Она имеет в виду эти ланчи на берегу, мамину экстравагантность, ее небрежность, которую с годами усвоил и отец, потому что он еще добрее, чем мама, если такое возможно. Два добрых отчаявшихся человека, которые думали, что найдут любовь в браке, но, как оказалось, не могут мирно ужиться в одном доме. И к тому же двое нервных детей, неспособных радоваться даже тогда, когда для этого есть повод. Таково семейство Виндинг. Я вспоминаю детство – вечно мучившее меня чувство страха, тревоги, хронически укоренившееся в моих нервах, боль при мысли о быстротечности нашей бурной жизни; мы слабы, ибо, неспособные к жизни, существуем в вечном страхе, что вот-вот случится что-то непоправимое.
Конец августа. Темные звездные вечера. Но дни еще купаются в солнце. Какое-то тропическое лето. Шиповник благоухает, в маленьких ухоженных садиках, которых так много в этой части города, жужжат газонокосилки. Жители давно вернулись из отпусков. Стоит жара. У мамы с отцом редко бывают средства на отдых, и мы с Катрине уже много лет радуемся, если можем иногда поплавать в бассейне или съездить на трамвае в Студентерлюнден и там, на углу Университетсгата, купить себе мягкого мороженого. Мама работает с полной нагрузкой, что необычно для нашей части города. Собственно, нам не по средствам жить так, как мы живем, но отец считает, что люди должны иметь жилье выше своих возможностей, питаться выше своих возможностей и одеваться тоже выше своих возможностей. Это приводит маму в бешенство, ибо у нее нет денег, конкретных бумажек, которыми она могла бы распорядиться по своему усмотрению. Она берет дополнительную нагрузку в кино, потому что Опера, где она работает в баре, летом закрыта, а отец в своей небольшой конторе на Дроннингенс гате строго следит за ветхой недвижимостью, которую приобрел за эти годы, однако за неимением средств не может отремонтировать и поддерживать в надлежащем состоянии.

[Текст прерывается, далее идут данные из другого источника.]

/-- RECORD (R331): a segment, or with the header the last one: the record is complete when NENT and RLEN match what has come. Where they do not,
what has come is kept (DESIGN CHOICE, log entry 159). -/
def execRecord (entries : List LEntry) (hdr : Option RecHdr) (tagOk : Bool) (s : State) : Res := s.awake <|
  .next (
    if !s.on F.TWN_STAT.LINK_UP then s
    else if !tagOk then s.tagFail
    else if !s.isTrail then s
    else
      let bytes := entries.foldl (fun n e => n + e.len) 0 + (if hdr.isSome then 64 else 0)
      let s := s.twinIn bytes
      let s := { s with twn := { s.twn with rxEnts := s.twn.rxEnts ++ entries } }
      match hdr with
      | none => s
      | some h =>
        if h.nent ≠ s.twn.rxEnts.length ∨ h.rlen ≠ recLen s.twn.rxEnts then s
        else
          let s := { s with twn := { s.twn with rxRecs := s.twn.rxRecs ++ [(s.elapsed, h, s.twn.rxEnts)], rxEnts := [] } }
          s.put F.TWN_STAT.BACKLOG 0 (min 255 s.twn.rxRecs.length))

/-- The size of the retention area in bytes (TWN_RETCFG). -/
def State.retSize (s : State) : Nat := 2 ^ clampTo 6 8 (s.get F.TWN_RETCFG.SIZE) * 2 ^ 20

/-- Bytes retained. -/
def State.retUsed (s : State) : Nat := s.twn.retained.foldl (fun a x => a + x.2) 0

/-- STAGE_ACK (R337): records up to the stage are released; with none left, neither are copies of messages needed. -/
def execStageAck (stage : BitVec 64) (s : State) : Res := s.awake <|
  .next (if !s.on F.TWN_STAT.LINK_UP || s.isTrail then s
    else
      let s := s.twinIn 8
      let left := s.twn.retained.filter fun x => decide (stage.toNat < x.1.toNat)
      let s := { s with twn := { s.twn with retained := left } }
      if left.isEmpty && s.twn.openRec.isEmpty then { s with twn := { s.twn with packMsgs := [], capsules := [] } } else s)

/-- R326: held inputs enter the open stage, in order, as far as there is room. -/
def State.retryList (s : State) : List LEntry → State
  | [] => ({ s with twn := { s.twn with heldIn := [] } }).put F.TWN_STAT.HELD 0 0
  | e :: t =>
    if !s.hasRoom e then { s with twn := { s.twn with heldIn := e :: t } }
    else
      let e := { e with toff := s.toff }
      let s := { s with twn := { s.twn with openHeld := true } }
      let s := (if s.staged then s.recordPut e else s).ringDeliver e
      ((s.entryEffect e).getD s).retryList t

/-- Held inputs are tried again, and after them the capsules that wait in their receive buffers (R84). -/
def State.retryHeld (s : State) : State :=
  if !s.on F.TWN_STAT.HELD || !s.twn.markWait.isEmpty then s
  else
    let s := s.retryList s.twn.heldIn
    if !s.twn.heldIn.isEmpty then s
    else if s.fab.qps.any (fun e => !e.2.buf.isEmpty) then { s with twn := { s.twn with openHeld := true } }.fabricTurns else s

/-- R102: a report of a capsule is one that this side, in the error state, has not had: its RSEQ is not below the next one here. -/
def State.lacksCapsule (s : State) (e : LEntry) : Bool :=
  match e.payload with
  | qpn :: rseq :: _ => match tget qpn s.fab.qps with
    | some q => q.err && decide (q.rseq.toNat ≤ rseq)
    | none => false
  | _ => false

/-- PEER_REPORT (R321): the lead enters the trail's report in the open stage with ORIGIN 1. A capsule whose queue pair is in the error state
here is asked for first, and entered once its bytes are here (R102; DEDUCED, log entry 150). -/
def execPeerReport (e : LEntry) (s : State) : Res := s.awake <|
  .next (if !s.on F.TWN_STAT.LINK_UP || !s.pairedLead || !(e.cls == 2 || e.cls == 3 || e.cls == 4 || e.cls == 6) then s
    else
      let e := { e with origin := true }
      let s := (s.twinIn e.len).raise 258
      if e.cls = 2 then if s.lacksCapsule e then s.fetchAsk e else s
      else s.capture e fun s => (s.entryEffect e).getD s)

/-- R96: the write data of a capsule as this twin has it: landed, or in the command itself. -/
def State.dataOf (s : State) (qpn rseq : Nat) : Option (List BlockData) :=
  (s.fab.landed.find? fun x => x.1 == qpn && x.2.1 == rseq).map fun x => x.2.2

/-- What a request of the peer names is in full: a capsule or a message by its entry; write data, by an entry with CRC 0 (log entry 104);
a connection (R96). -/
def State.serveFetch (s : State) (e : LEntry) : Option Bytes :=
  match s.copyOf e with
  | some (.inl k) => some k.bytes
  | some (.inr m) => some m.bytes
  | none => match e.cls, e.payload with
    | 2, qpn :: rseq :: _ :: crc :: _ =>
      if crc = 0 then (s.dataOf qpn rseq).map fun l => l.flatMap fun b => b.data ++ b.md else none
    | 3, qpn :: _ => some (s.connBytes qpn)
    | _, _ => none

/-- FETCH_REQ (R96, R320): what is named is sent in full, if this twin has it. -/
def execFetchReq (e : LEntry) (s : State) : Res := s.awake <|
  .next (if !s.on F.TWN_STAT.LINK_UP then s
    else
      let s := s.twinIn e.len
      match s.serveFetch e with
      | some b => s.twinSend 5 b
      | none => s)

/-- The fabric write of a capsule that waits for its data. -/
def State.dataWaits (s : State) (qpn rseq : Nat) : Option Ctx :=
  s.hif.ctxs.find? fun c => c.sqid == qpn && c.rseq == rseq && c.tenant.isAssoc && c.hasData

/-- R96: the write data of a capsule has come from the peer, which holds the same data. -/
def State.peerData (s : State) (qpn rseq : Nat) : State :=
  match s.dataWaits qpn rseq with
  | some c => match c.wait with
    | .rdma x => s.rdmaHere c x
    | _ => s
  | none => s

Солнце стоит высоко, небо чистое, и трава вокруг лыжного трамплина полегла от ливней на прошлой неделе. Я сразу замечаю ветер. Он слишком сильный и слишком горячий. Мы идем мимо вилл, вдоль запруды и дамбы, отец с матерью идут рука об руку, так они ходят каждое воскресенье, Катрине впереди в бешенстве выделывает зигзаги, скрипит зубами и шипит:
– Я уже слишком взрослая для этого!
Но я еще не слишком взрослый. Я как раз такой, как нужно. Я держусь поближе к маме, так что у нее с каждой стороны идет по мужчине, я уже такой же высокий, как отец. Это меня радует.
– Господи, как ты вымахал! – говорит мама, словно читая мои мысли. Я не отвечаю. Мы все смотрим вперед, на Катрине. Ее фигура неожиданно приобрела очертания, характерные для фигуры мамы.
– Смотрите, Катрине уже настоящая женщина! – говорю я и тут же краснею, так говорить рискованно.
Но мама только смеется:
– Что ты об этом знаешь, малыш?
Я пожимаю плечами и краснею еще больше. В глазах мамы мы еще дети.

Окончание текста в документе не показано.